Bisnis.com, JAKARTA - Pemerintah diminta tetap menjaga iklim investasi sektor energi di tengah komitmen Indonesia menekan emisi karbon.
Anggota Dewan Energi Nasional Satya Widya Yudha mengatakan bahwa pemerintah harus tetap meningkatkan investasi bagi sektor energi secara keseluruhan, baik fosil maupun nonfosil. Namun, komitmen menekan emisi karbon yang diatur dalam UU No. 16/2016 menjadi tantangan tersendiri.
“Tapi di sisi lain kita lihat bahwa iklim investasi di sektor energi baik fosil maupun nonfosil juga harus dijaga. Maka kita dalam hal ini pada posisi yang tidak mudah bagi negara untuk mundur ke belakang,” katanya akhir pekan lalu.

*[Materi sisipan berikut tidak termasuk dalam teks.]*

/-- The event ends graph `rid`, whose region is `r`, with a status: the graph acts no more and no thread is left on its tiles.
Where DONE is a writable, aligned sector of memory that is up and not in use by a walk, and no write of the graph still
travels (R139), its completion record stands there, the sector full, and the region is free (R43, R44). -/
def GraphEnds (i : Instr) (s : State) (rid : Nat) (r : Region) (status : Nat) : Prop :=
  ∃ u : State, exec i s = .next u ∧ HasEnded u rid ∧ (r.state ≠ .saved → ∀ k ∈ r.keys, u.thread k = none) ∧
    (s.writesTravel r.ctxId = false → rid ≠ 0 → ∀ fa s1, r.launch.done.toNat < 2 ^ 56 → r.launch.done.toNat % 64 = 0 →
      fa % 64 = 0 → fa < 2 ^ 60 →
      translate (Stopped s rid r) r.launch.part (r.launch.dev * 896) r.launch.super r.launch.done.toNat .write = .ok fa s1 →
      s1.memOff r.launch.dev fa = false → s1.inUse (fa / 64) (fun _ => false) = false →
      u.region rid = none ∧
      u.bytes fa 64 = completionRecord status 0 r.ctxId r.tStart s.now (s.threadsOf rid r) ∧ u.sector (fa / 64) = .full)

/-- The launch `l` is all that device `dev` has to place of partition `part`: it heads its queue alone, no restore is due,
and no completion record and no reservation waits. -/
def OnlyBid (s : State) (dev part : Nat) (l : LaunchRec) : Prop :=
  (s.device dev).module = .up ∧ l.dev = dev ∧ l.part = part ∧ l.prio < 8 ∧ l.group = 0 ∧
  (∀ p, p < 8 → (s.device dev).queue part p = if p = l.prio then [l] else []) ∧
  (∀ c ∈ s.regions, ∀ r, c.2 = some r → r.due = false) ∧ s.reservations = [] ∧ s.doneRetry = []

/-- The bid of a launch that waits in a queue (R322). -/
def bidOf (l : LaunchRec) : Bid := ⟨l, none, l.arrival, l.bypass, l.blocking⟩

/-- Whether a core of device `dev` acts: Tack (`tack`) from boot step 6 on while there is no hold-up, Tree while there is power
(R372, R373, R407). -/
def CoreActs (s : State) (dev : Nat) (tack : Bool) : Prop :=
  match (s.device dev).module with
  | .up => True
  | .booting n => tack = true → 6 ≤ n
  | .holdUp _ | .recovery => tack = false
  | .dead => False

/-- No region of the list has a tile on the device. -/
def NoGraphOn (s : State) (dev : Nat) : Prop := ∀ c ∈ s.regions, ∀ r, c.2 = some r → ∀ o ∈ r.origins, o.dev ≠ dev

/-- The module of device `dev` is cleared and at a boot step: every byte of its HBM, vaults and scratchpads reads 0, no
graph has a part on it, no partition is admitted there, and its queues and ports hold nothing (R406). -/
def Cleared (s u : State) (dev step : Nat) : Prop :=
  (u.device dev).module = .booting step ∧
  (∀ a, a < 2 ^ 62 → addrDev a = dev → u.byte a = 0 ∧ u.sector (a / 64) = .empty) ∧
  (∀ rid r, s.region rid = some r → (∃ o ∈ r.origins, o.dev = dev) → u.region rid = none) ∧
  (∀ n, n < 16 → dev ∈ (s.partition n).devices → dev ∉ (u.partition n).admitted) ∧
  (u.device dev).queues = [] ∧ (u.device dev).groups = []

end Sys2Proof.Claims

/-- R1, R145: the word fetched at a PC holds the four bytes at stream address + PC, lowest address first, as translation
gives the address. R335: no root, no translation. R334, R336, R337: at each level of a walk a page descriptor gives its
frame and the address within the page, where its permissions allow the access; a table descriptor leads to the next
level; an invalid one and a malformed one fault with kinds 1 and 3 and the level; a refused one with kind 2. A walk of
valid descriptors changes no byte. R339: what a walk has resolved stays cached. R344: an invalidation drops the
translations of its sector, or those of the partition that owns the sector where it held a table, and clears the mark. R345:
it waits while accesses that use them are on their way.
Readings and choices of the model that this rests on: log entries 76, 78 and 103. -/
def Obligations.TranslationWalksAndInvalidates : Prop :=
  (∀ (s s1 : State) (r : Region) (t : Thread) (pc : Dword) (fa : Nat),
    translate s r.launch.part (r.tileAt t.part t.rx t.ry) t.super ((t.stream + pc).toNat % 2 ^ 56) .fetch = .ok fa s1 →
    s1.memOff (keyDev s.cur) fa = false →
    fetchWord s r t pc = .words [s1.byte (fa + 3) ++ s1.byte (fa + 2) ++ s1.byte (fa + 1) ++ s1.byte fa] s1) ∧
  (∀ (s : State) (part tile va : Nat) (super : Bool) (kind : WalkKind), s.tlbFind part tile va = none →
    (s.partition part).ptRoot.toNat / 2 ^ 14 % 2 ^ 42 = 0 → translate s part tile super va kind = .fault 6 0 s) ∧
  (∀ (s : State) (part tile va l lo hi t : Nat) (kind : WalkKind) (super : Bool) (rest : List (Nat × Nat × Nat)),
    (l, lo, hi) ∈ walkLevels →
    let da := t + 8 * (va / 2 ^ lo % 2 ^ (hi + 1 - lo))
    let d := s.readDesc part (quadKey tile) da
    let frame := d / 2 ^ 16 % 2 ^ 40 * 2 ^ 16
    let walk := walkFrom part tile va kind super false ((l, lo, hi) :: rest) t s
    isHbm da = true → (s.partition part).ownsHbm da 8 = true → s.memOff (tileDev tile) da = false →
    s.sector (da / 64) ≠ .poisoned →
    (d % 4 = 0 → walk = .fault 1 l s) ∧
    (descMalformed d l = true → walk = .fault 3 l s) ∧
    (d % 4 = 1 → descMalformed d l = false →
      ∃ s1, (∀ a, s1.byte a = s.byte a) ∧ walk = walkFrom part tile va kind super false rest (d / 2 ^ 8 % 2 ^ 48 * 2 ^ 8) s1) ∧
    (d % 4 = 2 → descMalformed d l = false → (s.partition part).ownsHbm frame (2 ^ pageBits l) = true →
      ∃ s1, (∀ a, s1.byte a = s.byte a) ∧
        walk = if allowed d kind super then .ok (frame + va % 2 ^ pageBits l) s1 else .fault 2 l s1)) ∧
  (∀ (s s1 : State) (part tile va fa : Nat) (super : Bool) (kind : WalkKind),
    translate s part tile super va kind = .ok fa s1 → translate s1 part tile super va kind = .ok fa s1) ∧
  (∀ (s : State) (key : Nat) (t : Thread) (r : Region) (va : Dword) (kind : WalkKind), s.thread key = some t →
    s.region t.rid = some r → va.toNat < 2 ^ 56 →
    ∃ u : State, exec (.tableWalk key va kind) s = .next u ∧ u.threads = s.threads ∧ u.regions = s.regions ∧
      ∀ fa s1, translate s r.launch.part (key / 4) t.super va.toNat kind = .ok fa s1 →
        translate u r.launch.part (key / 4) t.super va.toNat kind = .ok fa u) ∧
  (∀ (s : State) (sec : Nat), s.inUse sec (fun _ => false) = true → exec (.invalidation sec) s = .next s) ∧
  (∀ (s : State) (sec : Nat), s.inUse sec (fun _ => false) = false →
    ∃ u : State, exec (.invalidation sec) s = .next u ∧ SameMemory s u ∧ u.mark sec = .clear ∧
    (s.mark sec = .clear → u = s) ∧ (s.mark sec = .leaf → ∀ e ∈ u.tlb, e.sector ≠ sec) ∧
    (s.mark sec = .table →
      (∀ e, e ∈ u.tlb ↔ e ∈ s.tlb ∧ ∃ p, s.ownerOf sec = some p ∧ e.part ≠ p) ∧
      ∀ e, e ∈ u.walkCache ↔ e ∈ s.walkCache ∧ ∃ p, s.ownerOf sec = some p ∧ e.part ≠ p))

/-- R410: a lane group trains through EQUALISE and IDENT and comes up only where the far end names the partner that R393
gives. R402: the flit whose turn it is goes on where its frame is good, and leaves its sender's replay buffer; a bad frame
is counted as one more replay and the flit stays with its sender; the last flit of a binding hands its group to the ingress;
16 of one flit send the group back to EQUALISE at both
ends; a port without a group that is up for 10 ms goes down. R399: the binding of a group that has failed moves to the
first free group of its port, else of the other port of its direction. R372: a port that has lost its partner has every group down. R397: a control flit of an
unknown kind is counted.
Readings and choices of the model that this rests on: log entries 66 and 90. -/
def Obligations.LaneGroupsTrainAndFail : Prop :=
  (∀ (s : State) (dev port g partner : Nat), port < 12 → g < 8 → (s.device dev).module.trains = true →
    (s.device (portPartner dev port).1).module.trains = true →
    ∃ u : State, exec (.linkTraining dev port g partner) s = .next u ∧ SameThreads s u ∧
      (∀ e q h, h < 8 → (e, q, h) ≠ (dev, port, g) → lanesOf u e q h = lanesOf s e q h) ∧
      (lanesOf u dev port g).binding = (lanesOf s dev port g).binding ∧
      (lanesOf u dev port g).state =
        (match (lanesOf s dev port g).state with
        | .down => .equalise
        | .equalise => .ident
        | .ident => if partner = 12 * (portPartner dev port).1 + (portPartner dev port).2 then .up else .down
        | .up => .up)) ∧
  (∀ (s : State) (dev port g : Nat) (good : Bool) (v : Flight), port < 12 → g < 8 →
    (s.device dev).module.trains = true → (s.device (portPartner dev port).1).module.trains = true →
    let p := portPartner dev port
    let l := lanesOf s p.1 p.2 g
    let sent := s.fillBuffer p.1 p.2 g 32
    l.state = .up → s.buffered p.1 (8 * p.2 + g) = [v] → v.sent = some (8 * p.2 + g, l.seq) →
    let frame := if v.flit.data.isSome then sent.frameOf v l.seq else v.flit.frame l.seq 0 false 0 0
    let fine := good && frameGood (damaged frame (lanesOf s dev port g).damage)
    ((∀ b, v.flit = .bound b → dev ≠ v.flit.dst) → fine = true →
      ∃ u : State, exec (.flitReceive dev port g good) s = .next u ∧ SameThreads s u ∧
        v.enter dev port ∈ u.flits ∧ (lanesOf u p.1 p.2 g).seq = l.seq + 1 ∧ (lanesOf u p.1 p.2 g).replays = 0) ∧
    (∀ b, v.flit = .bound b → dev = v.flit.dst → b.index + 1 = b.count → sent.boundHeld v.flit = false → fine = true →
      ∃ u : State, exec (.flitReceive dev port g good) s = .next u ∧ SameThreads s u ∧
        u.flits.length + 1 = s.flits.length ∧ (lanesOf u p.1 p.2 g).seq = l.seq + 1 ∧
        (u.slot b.peer).queue b.peerQ =
          ((s.slot b.peer).queue b.peerQ).receive (b.item.map fun x => { x with first := l.seq - b.index })) ∧
    (sent.boundHeld v.flit = false → fine = false → l.replays < 16 → ∃ u : State, exec (.flitReceive dev port g good) s = .next u ∧ SameMemory s u ∧
      v ∈ u.flits ∧ (lanesOf u p.1 p.2 g).seq = l.seq ∧ (lanesOf u p.1 p.2 g).replays = l.replays + 1 ∧
      (lanesOf u p.1 p.2 g).state = .up)) ∧
  (∀ (s : State) (dev port : Nat) (good : Bool), ∃ u : State, exec (.flitReceive dev port 8 good) s = .next u ∧
    SameThreads s u ∧ SMap.get 0 (u.device dev).portErrors port = SMap.get 0 (s.device dev).portErrors port + 1) ∧
  (∀ (s : State) (dev port g : Nat), 16 ≤ (lanesOf s dev port g).replays →
    ∃ u : State, exec (.laneGroupRetrain dev port g) s = .next u ∧ SameThreads s u ∧
      (lanesOf u dev port g).state = .equalise ∧ (lanesOf u dev port g).replays = 0 ∧
      (lanesOf u (portPartner dev port).1 (portPartner dev port).2 g).state = .equalise ∧
      (lanesOf u (portPartner dev port).1 (portPartner dev port).2 g).replays = 0) ∧
  (∀ (s : State) (dev port : Nat),
    let since := SMap.get 0 (s.device dev).portSince port
    (since ≠ 0 → since + 10000000 ≤ s.now + 1 → (∀ g, g < 8 → (lanesOf s dev port g).state ≠ .up) →
      ∃ u : State, exec (.portDown dev port) s = .next u ∧ SameThreads s u ∧ (u.device dev).isDown port = true) ∧
    (s.now + 1 < since + 10000000 ∨ (∃ g, g < 8 ∧ (lanesOf s dev port g).state = .up) →
      exec (.portDown dev port) s = .next s)) ∧
  (∀ (s : State) (dev port : Nat), ∃ u : State, exec (.linkFailure dev port) s = .next u ∧ SameThreads s u ∧
    ∀ g, g < 8 → lanesOf u dev port g = { lanesOf s dev port g with state := .down, replays := 0 }) ∧
  (∀ (s : State) (dev port g b : Nat), g < 8 → (lanesOf s dev port g).binding = some b →
    (lanesOf s dev port g).state ≠ .up →
    (∀ q h, 1 ≤ h → h ≤ 6 → LaneGroupFree s dev q h → (∀ k, 1 ≤ k → k < h → ¬ LaneGroupFree s dev q k) →
      (q = port ∨ q ≠ port ∧ q / 2 = port / 2 ∧ ∀ k, 1 ≤ k → k ≤ 6 → ¬ LaneGroupFree s dev port k) →
      ∃ u : State, exec (.bindingRelocate dev port g) s = .next u ∧ SameThreads s u ∧
        (lanesOf u dev port g).binding = none ∧ (lanesOf u dev q h).binding = some b ∧
        (lanesOf u dev q h).state = .up) ∧
    ((∀ p h, p / 2 = port / 2 → 1 ≤ h → h ≤ 6 → ¬ LaneGroupFree s dev p h) →
      exec (.bindingRelocate dev port g) s = .next s))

Indonesia dihadapkan pada dilema dalam penurunan emisi karbon. Satu sisi, selama ini energi fosil menjadi penopang ketahanan energi nasional dan menerima pajak hingga royalti. Di sisi lain, energi terbarukan belum dapat diterapkan secara penuh akibat sejumlah tantangan.
Menurut Satya adalah perusahaan pengguna bahan baku fosil harus mampu menurunkan emisi karbon. Salah satunya seperti penerapan co-firing pada PLTU, proses penambahan biomassa pada pembangkit untuk mengurangi emisi.
Di tengah upaya itu, pemerintah berencana untuk menerapkan pengenaan tarif pajak karbon hingga Rp75 per kg. Menurut Satya, pengenaan pajak ini menjadi disinsentif bagi pengembangan fosil.
Baca Juga
Dia mengakui sejumlah negara melakukan perubahan yang cukup radikal dengan menghentikan pengoperasian PLTU pada 2030, salah satunya Prancis. Keberanian itu ditopang oleh kondisi bahwa Prancis bukan penghasil batu bara.
“Di Indonesia kita masih melihat kalau batu bara masih mempunyai peranan dalam jangka waktu sekarang ini. Ya selama EBT belum bisa berkembang, dia hanya bisa mensubtitusi, ya dalam energi bersih ke depan, mereka [energi fosil] harus bersih mengurangi emisi karbonnya,” ujarnya.